🧭 REBEL Rundown
📌 Key Points
- 📉 Diltiazem can drop BP: Up to 13% of patients experience hypotension after IV diltiazem, which is especially risky in those with limited reserve.
- 💉 Calcium pretreatment helps stabilize BP: Giving calcium before diltiazem reduced systolic BP drops, with the 180 mg dose showing the most stability.
- ⚖️ Trade-off with rate control: Higher calcium doses may blunt heart rate reduction.

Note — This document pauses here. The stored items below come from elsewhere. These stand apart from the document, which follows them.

theorem patchRun_dst {n j : Nat} {s : State} (hwf : Store.wf s.mem = true) (h : n = 0 ∨ 3 < n ∨ j ≠ s.dp.op - 2) :
    (patchRun n s).dst j = s.dst j := by
  unfold patchRun
  split
  · obtain ⟨m, hm, -, -, hother⟩ := patch2_spec n s hwf
    rw [hm]
    refine hother _ ?_
    simp only [State.dstAddr]
    omega
  · rfl

theorem runHeader_of_le {n : Nat} (h : n ≤ 3) : runHeader n = [] := if_pos h

theorem litHeader_eq_runHeader {n : Nat} (h : ¬ n ≤ 3) : litHeader n = runHeader n := by
  rw [runHeader, if_neg h]
  rfl

/-- `EmitLitHeader` emits the run's header, after `Patch2` where there is none (R133). -/
theorem emitLitHeader_eq {n : Nat} {s : State} (h1 : 1 ≤ n) (hop : n ≤ 3 → s.dp.op ≠ 0) :
    emitLitHeader n s = emitAll (runHeader n) (patchRun n s) := by
  unfold emitLitHeader patchRun
  split
  · next h3 => rw [runHeader_of_le h3, if_pos ⟨h1, h3, hop h3⟩]; rfl
  · next h3 => rw [litHeader_eq_runHeader h3, if_neg fun ⟨_, h, _⟩ => h3 h]

theorem finalHeader_of_first {op n : Nat} (h1 : 1 ≤ n) (h : op = 0 ∧ n ≤ 238) : finalHeader op n = [BitVec.ofNat 8 (17 + n)] :=
  if_pos (by omega)

theorem finalHeader_of_not_first {op n : Nat} (h : ¬ (op = 0 ∧ n ≤ 238)) : finalHeader op n = runHeader n :=
  if_neg (by omega)

theorem finalHeader_zero (op : Nat) : finalHeader op 0 = [] := if_neg (by omega)

/-- The final run's header is emitted, after `Patch2` where there is none (R165). -/
theorem flushHeader_eq {n : Nat} {s : State} (h1 : 1 ≤ n) :
    flushHeader n s = emitAll (finalHeader s.dp.op n) (patchRun n s) := by
  by_cases hfirst : s.dp.op = 0 ∧ n ≤ 238
  · rw [finalHeader_of_first h1 hfirst, patchRun, if_neg (by omega)]
    exact if_pos hfirst
  · rw [finalHeader_of_not_first hfirst, ← emitLitHeader_eq h1 fun h3 h0 => hfirst ⟨h0, by omega⟩]
    exact if_neg hfirst

/-- A header and the literals after it are one byte string (R147). -/
theorem emitAll_then_compLiterals {hdr : List Byte} {s u : State} {start n : Nat} (hs : s.Writing) (hu : Emitted s u)
    (hover : s.overlap = false) (hlen : start + n ≤ s.srcLen) :
    (emitAll hdr u).andThen (compLiterals start n) = emitAll (hdr ++ s.srcFrom n start) u := by
  rw [emitAll_append]
  rcases emitAll_emitted hdr (hu.writing hs) with ⟨v, he, hv, -⟩ | ⟨v, he, -⟩ <;> rw [he]
  · have hsv := hu.trans hv
    rw [Res.ok_andThen, Res.ok_andThen, compLiterals_eq_emitAll (hsv.writing hs) ((overlap_congr hsv.csr).trans hover)
      (by rw [srcLen_congr hsv.csr]; exact hlen), hsv.srcFrom_eq hover hlen]
  · rfl

/-! ## The end of a COMPRESS -/

/-- A COMPRESS past its checks ends with `op` as its output count, and all of SRC used where it ends OK (R217). -/
theorem terminate_compress {s : State} {ph : CompressPhase} (hf : s.fsm = .runCompress ph) (hph : ph ≠ .check) (e : ErrorCode) :
    s.terminate e = s.endedWith e.code s.dp.op (if e = .ok then s.srcLen else 0) := by
  cases ph with
  | check => exact absurd rfl hph
  | outer | next | hit | flush => simp [State.terminate, State.endedWith, Csr.ended, State.results, hf]

/-- R167: a command that fills DST ends with BufferOverflow, OUT_LEN = DST_CAP and IN_USED = 0. -/
theorem Filled.terminate {s u : State} {ph : CompressPhase} (h : Filled s u) (hf : s.fsm = .runCompress ph) (hph : ph ≠ .check) :
    (u.terminate .bufferOverflow).csr = s.csr.ended 3 s.dstCap 0 := by
  rw [terminate_compress (h.fsm.trans hf) hph, State.endedWith, h.csr, h.op_eq]
  rfl

/-! ## A run in DST -/

/-- What DST holds in `t` once a run of `n` literals of SRC from `start` on, with header `hdr`, has been emitted from `s`: the header and the
literals at the old cursor, and below it the old bytes, but for the count that `Patch2` sets (R133, R139, R165). -/
structure RunHeld (hdr : List Byte) (n start : Nat) (s t : State) : Prop where
  header : t.Holds s.dp.op hdr
  literals : ∀ j, j < n → t.dst (s.dp.op + hdr.length + j) = s.src (start + j)
  patched : 1 ≤ n → n ≤ 3 → s.dp.op ≠ 0 → t.dst (s.dp.op - 2) = s.dst (s.dp.op - 2) ||| BitVec.ofNat 8 n
  below : ∀ j, j < s.dp.op → n = 0 ∨ 3 < n ∨ j ≠ s.dp.op - 2 → t.dst j = s.dst j

/-- Bytes past a run leave it in place. -/
theorem RunHeld.of_dst {hdr : List Byte} {n start : Nat} {s t u : State} (h : RunHeld hdr n start s t)
    (hdst : ∀ j, j < s.dp.op + hdr.length + n → u.dst j = t.dst j) : RunHeld hdr n start s u where
  header j hj := (hdst _ (by omega)).trans (h.header j hj)
  literals j hj := (hdst _ (by omega)).trans (h.literals j hj)
  patched h1 h3 hop := (hdst _ (by omega)).trans (h.patched h1 h3 hop)
  below j hj hne := (hdst _ (by omega)).trans (h.below j hj hne)

/-- A run, with `Patch2` or its header before it, is emitted whole where it fits DST, and fills DST where it does not (R143). -/
theorem emitRun_cases {hdr : List Byte} {n start : Nat} {s : State} (hs : s.Writing) (hpatch : s.dp.op = 0 ∨ 2 ≤ s.dp.op) :
    (s.dp.op + hdr.length + n ≤ s.dstCap ∧ ∃ u, emitAll (hdr ++ s.srcFrom n start) (patchRun n s) = .ok u ∧ Emitted s u ∧
      u.dp.op = s.dp.op + hdr.length + n ∧ RunHeld hdr n start s u) ∨
    (s.dstCap < s.dp.op + hdr.length + n ∧
      ∃ u, emitAll (hdr ++ s.srcFrom n start) (patchRun n s) = .raise .bufferOverflow u ∧ Filled s u) := by
  have hp := patchRun_emitted n hs hpatch
  have hwf := hs.mem.wf
  have hop := patchRun_op n s
  have hlen : (hdr ++ s.srcFrom n start).length = hdr.length + n := by simp
  rcases emitAll_cases (hdr ++ s.srcFrom n start) (hp.writing hs) with ⟨hfit, u, he, hu, hopu, hholds, hbelow⟩ | ⟨hfull, u, he, hfill⟩
  · rw [hop, holds_append] at hholds
    obtain ⟨hheader, hlits⟩ := hholds
    rw [hop, dstCap_congr hp.csr] at hfit
    rw [hop] at hbelow
    exact .inl ⟨by omega, u, he, hp.trans hu, by omega, hheader, holds_srcFrom.mp hlits,
      fun h1 h3 h0 => (hbelow _ (by omega)).trans (patchRun_patched hwf h1 h3 h0),
      fun j hj hne => (hbelow j hj).trans (patchRun_dst hwf hne)⟩
  · rw [hop, dstCap_congr hp.csr] at hfull
    exact .inr ⟨by omega, u, he, hp.then_filled hfill⟩

end Sys2Proof.Machine
end

section
/-! PROOFS. The flush and a match, with room in DST for what they emit and without (41_compressor.md R159 to R167). -/

namespace Sys2Proof.Machine

/-! ## The flush -/

theorem flushTail_eq_emitAll {s : State} (hs : s.Writing) (hover : s.overlap = false) (hpatch : s.dp.op = 0 ∨ 2 ≤ s.dp.op)
    (ht : s.dp.t ≤ s.srcLen) :
    s.flushTail = emitAll (finalHeader s.dp.op s.dp.t ++ s.srcFrom s.dp.t (s.srcLen - s.dp.t)) (patchRun s.dp.t s) := by
  unfold State.flushTail
  split
  · next h0 => rw [h0, patchRun_zero, finalHeader_zero]; rfl
  · rw [flushHeader_eq (by omega)]
    exact emitAll_then_compLiterals hs (patchRun_emitted _ hs hpatch) hover (by omega)

/-- The final run is emitted whole where it fits DST, and fills DST where it does not (R165). -/
theorem flushTail_cases {s : State} (hs : s.Writing) (hover : s.overlap = false) (hpatch : s.dp.op = 0 ∨ 2 ≤ s.dp.op)
    (ht : s.dp.t ≤ s.srcLen) {hdr : List Byte} (hhdr : hdr = finalHeader s.dp.op s.dp.t) :
    (s.dp.op + hdr.length + s.dp.t ≤ s.dstCap ∧ ∃ u, s.flushTail = .ok u ∧ Emitted s u ∧
      u.dp.op = s.dp.op + hdr.length + s.dp.t ∧ RunHeld hdr s.dp.t (s.srcLen - s.dp.t) s u) ∨
    (s.dstCap < s.dp.op + hdr.length + s.dp.t ∧ ∃ u, s.flushTail = .raise .bufferOverflow u ∧ Filled s u) := by
  rw [flushTail_eq_emitAll hs hover hpatch ht, hhdr]
  exact emitRun_cases hs hpatch
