-- ==== Sys2Proof/Machine/ChipView.lean ====
section
/-! DEFINITION. The external chips as far as the transport trace shows them (R22, R44): the trace read as transactions,
and, for one bus address, the settings and the display memory its write transactions give. This is an observable derived
from the trace, not state of the unit; no meaning reads it (log 23). -/

namespace Sys2Proof.Machine

/-- A completed transaction on the transport (R7). -/
inductive Transaction where
  /-- `TB(a)`, the bytes written, `TE()` -/
  | write (addr : BusAddr) (bytes : List Byte)
  /-- `TR(a, n)` with its answer -/
  | read (addr : BusAddr) (count : Nat) (answer : KeyBytes)
deriving DecidableEq, Repr

/-- A trace read so far: the transaction still open, the transactions completed, and whether every event came where the
contract of R7 lets it. -/
structure Framing where
  /-- the open write transaction, if there is one -/
  opened : Option (BusAddr × List Byte)
  /-- the completed transactions, oldest first -/
  done : List Transaction
  /-- no event has broken the contract -/
  ok : Bool
deriving DecidableEq, Repr

/-- Read one event (R7): `TW` and `TE` inside a transaction, `TB` and `TR` outside one. -/
def Framing.read (f : Framing) (e : Event) : Framing :=
  match e, f.opened with
  | .tb a, none => { f with opened := some (a, []) }
  | .tw v, some (a, bs) => { f with opened := some (a, bs ++ [v]) }
  | .te, some (a, bs) => { f with opened := none, done := f.done ++ [.write a bs] }
  | .tr a n r, none => { f with done := f.done ++ [.read a n r] }
  | _, _ => { f with ok := false }

/-- A trace read from its start. -/
def frame (tr : List Event) : Framing := tr.foldl Framing.read ⟨none, [], true⟩

/-- A write transaction of the map of R44, which "is the whole map the source gives of the chip". -/
def commandBytesOk (bs : List Byte) : Bool :=
  match bs with
  | [v] =>
    v == 0x21#8 || v == 0x81#8 || v == 0x83#8 || v == 0x85#8 || v == 0x87#8 || v.extractLsb' 4 4 == 0xE#4 ||
      v == 0xA1#8 || v == 0x40#8
  | v :: data => v == 0x00#8 && data.length == 16
  | [] => false

/-- A transaction the unit may emit (R44, R47). -/
def Transaction.ok (t : Transaction) : Bool :=
  match t with
  | .write _ bs => commandBytesOk bs
  | .read _ n _ => n == 6

/-- What the trace tells of one chip (R22). `none`: no transaction has set it, and the chip's own value at reset of the
unit is unknown to it (R171). -/
structure ChipView where
  /-- the internal oscillator was enabled -/
  oscillator : Option Bool
  /-- the blink-rate code, sent with the display-on flag set -/
  blink : Option (BitVec 2)
  /-- the brightness -/
  brightness : Option (BitVec 4)
  /-- the interrupt output was enabled -/
  interruptOut : Option Bool
  /-- the 16 bytes of display memory from register 0 -/
  display : Option (List Byte)
deriving DecidableEq, Repr

/-- Nothing known. -/
def ChipView.unknown : ChipView := ⟨none, none, none, none, none⟩

/-- What a write transaction tells of the chip it is addressed to (R44, the source's words). -/
def ChipView.write (v : ChipView) (bs : List Byte) : ChipView :=
  match bs with
  | [c] =>
    if c = oscillatorByte then { v with oscillator := some true }
    else if c = interruptByte then { v with interruptOut := some true }
    else if c.extractLsb' 4 4 = 0x8#4 then { v with blink := some (c.extractLsb' 1 2) }
    else if c.extractLsb' 4 4 = 0xE#4 then { v with brightness := some (c.extractLsb' 0 4) }
    else v
  | c :: data => if c = displayByte then { v with display := some data } else v
  | [] => v

/-- One transaction as the chip at address `a` sees it. -/
def ChipView.apply (a : BusAddr) (v : ChipView) (t : Transaction) : ChipView :=
  match t with
  | .write b bs => if b = a then v.write bs else v
  | .read _ _ _ => v

/-- The chip at address `a` after a trace (R22). -/
def chipView (a : BusAddr) (tr : List Event) : ChipView := (frame tr).done.foldl (ChipView.apply a) ChipView.unknown

end Sys2Proof.Machine
end

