/-! ### The chips as the trace shows them (`10_state.md` R22; log 23) -/

/-- R50: after a flush the display memory of the chip at that address is the buffer; its settings are as they were. -/
def Obligations.FlushMakesTheChipShowTheBuffer : Prop :=
  ∀ (s : State) (k : SlotNo), s.cfg.present[k] = true → s.slots[k].bound = true → TraceFramed s →
    ∃ t, exec (.dFlush (slotByte k)) s = .next t ∧
      chipView s.slots[k].addr t.trace =
        { chipView s.slots[k].addr s.trace with display := some (flushBytes s.slots[k].disp).tail } ∧
      ∀ a, a ≠ s.slots[k].addr → chipView a t.trace = chipView a s.trace

/-- R50, R174: nothing but a flush transfers LED state: any other command leaves every chip's display memory as it was. -/
def Obligations.ChipDisplayChangesOnlyAtAFlush : Prop :=
  ∀ (i : Instr) (s t : State), ¬ Flushes i → TraceFramed s → exec i s = .next t →
    ∀ a, (chipView a t.trace).display = (chipView a s.trace).display

/-- R81, R172 (rate names D14): after `D_INIT` the chip's oscillator and interrupt output are enabled, blinking is off, the
brightness is the clamped operand, and its display memory is as it was. -/
def Obligations.DInitSetsUpTheChip : Prop :=
  ∀ (s : State) (k : SlotNo) (addr brightness : Byte), s.cfg.present[k] = true → TraceFramed s →
    ∃ t, exec (.dInit (slotByte k) addr brightness) s = .next t ∧
      chipView (addr.setWidth 7) t.trace =
        { oscillator := some true, blink := some 0,
          brightness := some (BitVec.ofNat 4 (min brightness.toNat 15)), interruptOut := some true,
          display := (chipView (addr.setWidth 7) s.trace).display }

/-! ### Safe runs -/

/-- R156, R157, R172: once every present slot has had its `D_INIT`, a host list of defined commands runs for ever without
a fault or a refusal. (That the transport always completes is the spec's assumption D22, log 7.) -/
def Obligations.BootedRunsNeverStop : Prop :=
  ∀ s : State, s.cfg.wellFormed = true → Booted s → Defined s.pending → SafeFrom s

/-- R156, R157, R172, as the lemma of one step: with every present slot bound and nothing but defined commands pending, the
step answers a next state in which the same holds. (The transport always completes by D22, log 7; with nothing pending the
unit waits, log 2.) -/
def Obligations.BootedStepsCompleteAndStayBooted : Prop :=
  ∀ s : State, s.cfg.wellFormed = true → Booted s → Defined s.pending →
    ∃ t, step s = .next t ∧ t.cfg.wellFormed = true ∧ Booted t ∧ Defined t.pending
end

- 🤔 Use selectively, not routinely: More evidence is needed before calcium pretreatment becomes standard practice.
🤕 Case
A 68-year-old man with hypertension and heart failure with preserved EF presents to the ED with palpitations and lightheadedness. His vital signs: HR 146, BP 101/64, SpO₂ 96% RA. ECG shows atrial fibrillation with rapid ventricular response. He is afebrile and without chest pain or dyspnea. The ED team plans to administer IV diltiazem but is concerned about hypotension given his borderline blood pressure and cardiac history. A senior resident asks whether giving IV calcium first might protect against the HR drop without blunting rate control.
📝 Introduction
Atrial fibrillation with rapid ventricular response (AF with RVR) is one of the most common dysrhythmias encountered in the emergency department and often requires prompt rate control. Diltiazem remains a go-to agent due to its rapid onset, AV nodal selectivity, and reliable heart rate reduction. However, hypotension occurs in up to 13% of patients, occasionally symptomatic in 4% of patients, and particularly concerning in those with limited reserve (Ellenbogen 1995).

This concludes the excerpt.